* DIRECTIONS FOR THIS TASK
Filter the data below, keeping only lines that contain "List".
Start of SUPPLIED INFORMATION
@[simp] theorem State.emitPageSize_ph (s : State) : (s.emitPageSize).ph = s.ph := rfl
@[simp] theorem State.emitPageSize_cfgd (s : State) : (s.emitPageSize).cfgd = s.cfgd := rfl
@[simp] theorem State.emitPageSize_curv (s : State) : (s.emitPageSize).curv = s.curv := rfl
@[simp] theorem State.emitPageSize_illcmd (s : State) : (s.emitPageSize).illcmd = s.illcmd := rfl
@[simp] theorem State.emitPageSize_lockh (s : State) : (s.emitPageSize).lockh = s.lockh := rfl
@[simp] theorem State.emitPageSize_kind (s : State) : (s.emitPageSize).kind = s.kind := rfl
@[simp] theorem State.emitPageSize_fop (s : State) : (s.emitPageSize).fop = s.fop := rfl
@[simp] theorem State.emitPageSize_lastOp (s : State) : (s.emitPageSize).lastOp = s.lastOp := rfl
@[simp] theorem State.emitPageSize_errAddr (s : State) : (s.emitPageSize).errAddr = s.errAddr := rfl
@[simp] theorem State.emitPageSize_firstLoc (s : State) : (s.emitPageSize).firstLoc = s.firstLoc := rfl
@[simp] theorem State.emitPageSize_pageCount (s : State) : (s.emitPageSize).pageCount = s.pageCount := rfl
@[simp] theorem State.emitPageSize_recBytes (s : State) : (s.emitPageSize).recBytes = s.recBytes := rfl
@[simp] theorem State.emitPageSize_pageSize (s : State) : (s.emitPageSize).pageSize = s.pageSize := rfl
@[simp] theorem State.emitPageSize_slotBytes (s : State) : (s.emitPageSize).slotBytes = s.slotBytes := rfl
@[simp] theorem State.emitPageSize_entryCount (s : State) : (s.emitPageSize).entryCount = s.entryCount := rfl
@[simp] theorem State.emitPageSize_curLoc (s : State) : (s.emitPageSize).curLoc = s.curLoc := rfl
@[simp] theorem State.emitPageSize_curVer (s : State) : (s.emitPageSize).curVer = s.curVer := rfl
@[simp] theorem State.emitPageSize_wrec (s : State) : (s.emitPageSize).wrec = s.wrec := rfl
@[simp] theorem State.emitPageSize_rrec (s : State) : (s.emitPageSize).rrec = s.rrec := rfl
@[simp] theorem State.emitPageSize_wk (s : State) : (s.emitPageSize).wk = s.wk := rfl
@[simp] theorem State.emitPageSize_mem (s : State) : (s.emitPageSize).mem = s.mem := rfl
@[simp] theorem State.emitPageSize_ctrlHeld (s : State) : (s.emitPageSize).ctrlHeld = s.ctrlHeld := rfl
@[simp] theorem State.emitPageSize_acc (s : State) : (s.emitPageSize).acc = s.acc := rfl
@[simp] theorem State.emitPageSize_hung (s : State) : (s.emitPageSize).hung = s.hung := rfl
@[simp] theorem State.emitPageSize_hw (s : State) : (s.emitPageSize).hw = s.hw := rfl
@[simp] theorem State.emitPageSize_env (s : State) : (s.emitPageSize).env = s.env := rfl
@[simp] theorem State.emitPageSize_trace (s : State) : (s.emitPageSize).trace = s.trace ++ [.flashPageSize s.hw.pageSize] := rfl

@[simp] theorem State.lockRelease_ph (s : State) : (s.lockRelease).ph = s.ph := rfl
@[simp] theorem State.lockRelease_cfgd (s : State) : (s.lockRelease).cfgd = s.cfgd := rfl
@[simp] theorem State.lockRelease_curv (s : State) : (s.lockRelease).curv = s.curv := rfl
@[simp] theorem State.lockRelease_illcmd (s : State) : (s.lockRelease).illcmd = s.illcmd := rfl
@[simp] theorem State.lockRelease_lockh (s : State) : (s.lockRelease).lockh = false := rfl
@[simp] theorem State.lockRelease_kind (s : State) : (s.lockRelease).kind = s.kind := rfl
@[simp] theorem State.lockRelease_fop (s : State) : (s.lockRelease).fop = s.fop := rfl
@[simp] theorem State.lockRelease_lastOp (s : State) : (s.lockRelease).lastOp = s.lastOp := rfl
@[simp] theorem State.lockRelease_errAddr (s : State) : (s.lockRelease).errAddr = s.errAddr := rfl
@[simp] theorem State.lockRelease_firstLoc (s : State) : (s.lockRelease).firstLoc = s.firstLoc := rfl
@[simp] theorem State.lockRelease_pageCount (s : State) : (s.lockRelease).pageCount = s.pageCount := rfl
@[simp] theorem State.lockRelease_recBytes (s : State) : (s.lockRelease).recBytes = s.recBytes := rfl
@[simp] theorem State.lockRelease_pageSize (s : State) : (s.lockRelease).pageSize = s.pageSize := rfl
@[simp] theorem State.lockRelease_slotBytes (s : State) : (s.lockRelease).slotBytes = s.slotBytes := rfl
@[simp] theorem State.lockRelease_entryCount (s : State) : (s.lockRelease).entryCount = s.entryCount := rfl
@[simp] theorem State.lockRelease_curLoc (s : State) : (s.lockRelease).curLoc = s.curLoc := rfl
@[simp] theorem State.lockRelease_curVer (s : State) : (s.lockRelease).curVer = s.curVer := rfl
@[simp] theorem State.lockRelease_wrec (s : State) : (s.lockRelease).wrec = s.wrec := rfl
@[simp] theorem State.lockRelease_rrec (s : State) : (s.lockRelease).rrec = s.rrec := rfl
@[simp] theorem State.lockRelease_wk (s : State) : (s.lockRelease).wk = s.wk := rfl
@[simp] theorem State.lockRelease_mem (s : State) : (s.lockRelease).mem = s.mem := rfl
@[simp] theorem State.lockRelease_ctrlHeld (s : State) : (s.lockRelease).ctrlHeld = false := rfl
@[simp] theorem State.lockRelease_acc (s : State) : (s.lockRelease).acc = s.acc := rfl
@[simp] theorem State.lockRelease_hung (s : State) : (s.lockRelease).hung = s.hung := rfl
@[simp] theorem State.lockRelease_hw (s : State) : (s.lockRelease).hw = s.hw := rfl
@[simp] theorem State.lockRelease_env (s : State) : (s.lockRelease).env = s.env := rfl
@[simp] theorem State.lockRelease_trace (s : State) : (s.lockRelease).trace = s.trace ++ [.lockRelease] := rfl
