theorem hostReg_at (kmax : Nat) (off : Word) : (hostReg kmax off).At kmax off := by
  have hword : ∀ v : Word, off.toNat = v.toNat → off = v := fun _ => BitVec.eq_of_toNat_eq
  have hreg : ∀ n, n < 0x30 → off.toNat = n → off.toNat < 0x30 := fun _ hn h => h ▸ hn
  exact HostReg.at_ite (hword 0) <| HostReg.at_ite (hreg _ (by decide)) <| HostReg.at_ite (hreg _ (by decide)) <|
    HostReg.at_ite (hreg _ (by decide)) <| HostReg.at_ite (hword 0x10) <| HostReg.at_ite (hword 0x14) <|
    HostReg.at_ite (hword 0x18) <| HostReg.at_ite (hreg _ (by decide)) <| HostReg.at_ite (hreg _ (by decide)) <|
    HostReg.at_ite (hreg _ (by decide)) <| HostReg.at_ite (hreg _ (by decide)) <| HostReg.at_ite (hreg _ (by decide)) <|
    HostReg.at_ite (fun h => ⟨by omega, by omega⟩) <|
    HostReg.at_ite (fun h => ⟨h.1, by omega, by omega⟩) trivial

/-- A host read: what it returned, and that only a read of `RREC` uses an unspecified value. -/
theorem hostRead_eq {off : Word} (h : off.toNat % 4 = 0) (s : State) : ∃ n,
    hostRead off s = .next { s with env := { s.env with
      reads := s.env.reads ++ [s.regValue (hostReg s.hw.kmax off)], unspecIx := n } } ∧
    ((∀ i, hostReg s.hw.kmax off ≠ .rrec i) → n = s.env.unspecIx) := by
  simp only [hostRead, (aligned_iff off).2 h, if_true]
  cases hr : hostReg s.hw.kmax off with
  | rrec i =>
    by_cases hb : s.busy = true
    · exact ⟨s.env.unspecIx + 1, by simp only [if_pos hb]; rfl, fun hno => absurd rfl (hno i)⟩
    · exact ⟨_, by simp only [if_neg hb], fun _ => rfl⟩
  | _ => exact ⟨_, rfl, fun _ => rfl⟩

/-- While a command runs a host write changes at most `ILLCMD`. -/
theorem hostWrite_while_busy {off v : Word} {s : State} (h : off.toNat % 4 = 0) (hs : s.ph ≠ .idle) :
    hostWrite off v s = .next s ∨ hostWrite off v s = .next s.illegal := by
  have hbusy := (busy_iff s).2 hs
  simp only [hostWrite, (aligned_iff off).2 h, if_true]
  cases hostReg s.hw.kmax off with
  | cmd => exact .inr (commandWrite_of_busy hs v)
  | firstLoc | pageCount | recBytes => exact .inr (configWrite_of_illegal (.inr hs) _)
  | wrec i => exact .inr (if_pos hbusy)
  | _ => exact .inl rfl

/-! Which step lands a move. -/

theorem step_of_move {s : State} {m : Timed} {ms : List Timed} (hw : s.waiting = true) (hm : s.env.moves = m :: ms) :
    step s = land m.move { s with env := { s.env with moves := ms } } := by
  unfold step stepMachine
  rw [if_pos hw, hm]

/-- Settles O59: `hostRead_eq` and `hostWrite_while_busy` for the move that lands. -/
theorem hostAccessDuringACommandChangesOnlyIllcmd : Obligations.HostAccessDuringACommandChangesOnlyIllcmd := by
  intro s k m ms off v hs hw hm hoff hmove
  rw [step_of_move hw hm]
  obtain rfl | rfl := hmove
  · obtain ⟨n, hread, -⟩ := hostRead_eq hoff { s with env := { s.env with moves := ms } }
    exact ⟨_, s.illcmd, hread, rfl, rfl, rfl, rfl, rfl, fun _ => rfl, nofun⟩
  · obtain hsame | hill := hostWrite_while_busy (v := v) hoff (s := { s with env := { s.env with moves := ms } }) hs
    · exact ⟨_, s.illcmd, hsame, rfl, rfl, rfl, rfl, rfl, nofun, fun _ => ⟨rfl, rfl, id⟩⟩
    · exact ⟨_, true, hill, rfl, rfl, rfl, rfl, rfl, nofun, fun _ => ⟨rfl, rfl, fun _ => rfl⟩⟩

/-! The windows of the record buffers. -/

theorem hostReg_rrec {kmax i : Nat} (hkmax : kmax ≤ 1024) (hi : i < kmax) :
    hostReg kmax (BitVec.ofNat 32 (0x2000 + 4 * i)) = .rrec i := by
  have hoff : (BitVec.ofNat 32 (0x2000 + 4 * i)).toNat = 0x2000 + 4 * i := by
    rw [BitVec.toNat_ofNat]; omega
  have hix : (0x2000 + 4 * i - 0x2000) / 4 = i := by omega
  simp (disch := omega) only [hostReg, hoff, hix, if_neg, if_pos]

theorem ofNat_of_toNat_eq {off : Word} {n : Nat} (h : off.toNat = n) : off = BitVec.ofNat 32 n := by
  rw [← h, BitVec.ofNat_toNat, BitVec.setWidth_eq]

/-- An aligned offset beyond the registers and outside both windows names no register. -/
theorem hostReg_unmapped {kmax : Nat} {off : Word} (h : off.toNat % 4 = 0) (hbeyond : 0x30 ≤ off.toNat)
    (hout : ∀ i, i < kmax → off.toNat ≠ 0x1000 + 4 * i ∧ off.toNat ≠ 0x2000 + 4 * i) :
    hostReg kmax off = .unmapped := by
  have hat := hostReg_at kmax off
  cases hr : hostReg kmax off with
  | unmapped => rfl
  | wrec i =>
    rw [hr] at hat
    obtain ⟨hi, hdiv⟩ := hat
    exact absurd (by omega) (hout i hi).1
  | rrec i =>
    rw [hr] at hat
    obtain ⟨-, hi, hdiv⟩ := hat
    exact absurd (by omega) (hout i hi).2
  | cmd | firstLoc | pageCount | recBytes =>
    rw [hr] at hat
    rw [show off = _ from hat] at hbeyond
    exact absurd hbeyond (by decide)
  | status | result | errAddr | pageSize | slotBytes | entryCount | curLoc | curVer =>
    rw [hr] at hat
    exact absurd hat (Nat.not_lt.2 hbeyond)

theorem curVerWord_eq (s : State) : s.curVerWord = s.curVer.zeroExtend 32 := by
  have hlt := s.curVer.isLt
  refine BitVec.eq_of_toNat_eq ?_
  rw [State.curVerWord, BitVec.toNat_append, BitVec.toNat_setWidth]
  simp
  omega

/-- Settles O12: a read returns the value of the register its offset names. -/
theorem hostReadChangesNothing : Obligations.HostReadChangesNothing := by
  intro s off hoff
  obtain ⟨n, hread, -⟩ := hostRead_eq hoff s
  refine ⟨_, _, hread, rfl, rfl, rfl, rfl, rfl, rfl, ?_, ?_, ?_, ?_, ?_, ?_, ?_, ?_, ?_, ?_, ?_, ?_,
    fun hkmax hwrec hrrec => ⟨fun i hi h => ?_, fun i hi h hidle => ?_, fun i hi h hbusy => ?_, fun hbeyond hout => ?_⟩⟩
  case refine_13 =>
    rw [ofNat_of_toNat_eq h, hostReg_wrec hkmax hi, State.regValue, List.getD_eq_getElem _ _ (hwrec ▸ hi)]
    exact List.getElem?_eq_getElem _
  case refine_14 =>
    have hfree : ¬ s.busy = true := by rw [busy_iff, hidle]; simp
    rw [ofNat_of_toNat_eq h, hostReg_rrec hkmax hi, State.regValue, if_neg hfree,
      List.getD_eq_getElem _ _ (hrrec ▸ hi)]
    exact List.getElem?_eq_getElem _
  case refine_15 =>
    rw [ofNat_of_toNat_eq h, hostReg_rrec hkmax hi]
    exact if_pos ((busy_iff s).2 hbusy)
  case refine_16 => rw [hostReg_unmapped hoff hbeyond hout]; rfl
  case refine_12 => rintro rfl; exact curVerWord_eq s
  all_goals rintro rfl; rfl

/-- Settles O14: the offsets of the writable registers, and that a write to any other names none of them. -/
theorem legalHostWritesSetTheRegister : Obligations.LegalHostWritesSetTheRegister := by
  intro s v
  refine ⟨fun hidle hcfgd => ?_, fun i hidle hkmax hi => ?_, fun off hoff hnot hwrec => ?_⟩
  · have hallowed : ¬ (s.cfgd || s.busy) = true := by simp [State.busy, hidle, hcfgd]
    exact ⟨if_neg hallowed, if_neg hallowed, if_neg hallowed⟩
  · rw [hostWrite_wrec hkmax hi, if_neg (by simp [State.busy, hidle])]
  · have hat := hostReg_at s.hw.kmax off
    simp only [hostWrite, (aligned_iff off).2 hoff, if_true]
    cases hr : hostReg s.hw.kmax off with
    | cmd | firstLoc | pageCount | recBytes =>
      rw [hr] at hat
      exact absurd (show off = _ from hat) (by rintro rfl; exact hnot (by decide))
    | wrec i =>
      rw [hr] at hat
      obtain ⟨hi, hdiv⟩ := hat
      exact absurd (by omega) (hwrec i hi)
    | _ => rfl

end Sys2Proof.Machine

/-! A command and its host meanwhile (30_encoding.md R75, R77, 70_reset_and_hazards.md R217): the lines do not
look at what the host does, so a polled command does what the command left alone does. -/

namespace Sys2Proof.Machine

open Sys2Proof

/-- `s` with other moves to come, another record of what the host read, and another `ILLCMD`. -/
def State.asHost (s : State) (b : Bool) (ms : List Timed) (rs : List Word) : State :=
  { s with illcmd := b, env := { s.env with moves := ms, reads := rs } }

/-- The same of what a line answers. -/
def hostView (b : Bool) (ms : List Timed) (rs : List Word) : Result → Result
  | .next s => .next (s.asHost b ms rs)
  | .fault f => .fault f
  | .refused r => .refused r

section

variable (s : State) (b : Bool) (ms : List Timed) (rs : List Word)

theorem memRead_asHost (addr : Word) {k : Word → State → State}
    (hk : ∀ v u, k v (u.asHost b ms rs) = (k v u).asHost b ms rs) :
    memRead addr (s.asHost b ms rs) k = hostView b ms rs (memRead addr s k) := by
  unfold memRead
  split
  · exact congrArg Host.Outcome.next (hk (s.mem.readWord addr) (s.emit (.memRead addr (s.mem.readWord addr))))
  · rfl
End of SUPPLIED INFORMATION
* TASK SOLUTION
theorem step_of_move {s : State} {m : Timed} {ms : List Timed} (hw : s.waiting = true) (hm : s.env.moves = m :: ms) :
    rw [ofNat_of_toNat_eq h, hostReg_wrec hkmax hi, State.regValue, List.getD_eq_getElem _ _ (hwrec ▸ hi)]
    exact List.getElem?_eq_getElem _
      List.getD_eq_getElem _ _ (hrrec ▸ hi)]
    exact List.getElem?_eq_getElem _
def State.asHost (s : State) (b : Bool) (ms : List Timed) (rs : List Word) : State :=
def hostView (b : Bool) (ms : List Timed) (rs : List Word) : Result → Result
variable (s : State) (b : Bool) (ms : List Timed) (rs : List Word)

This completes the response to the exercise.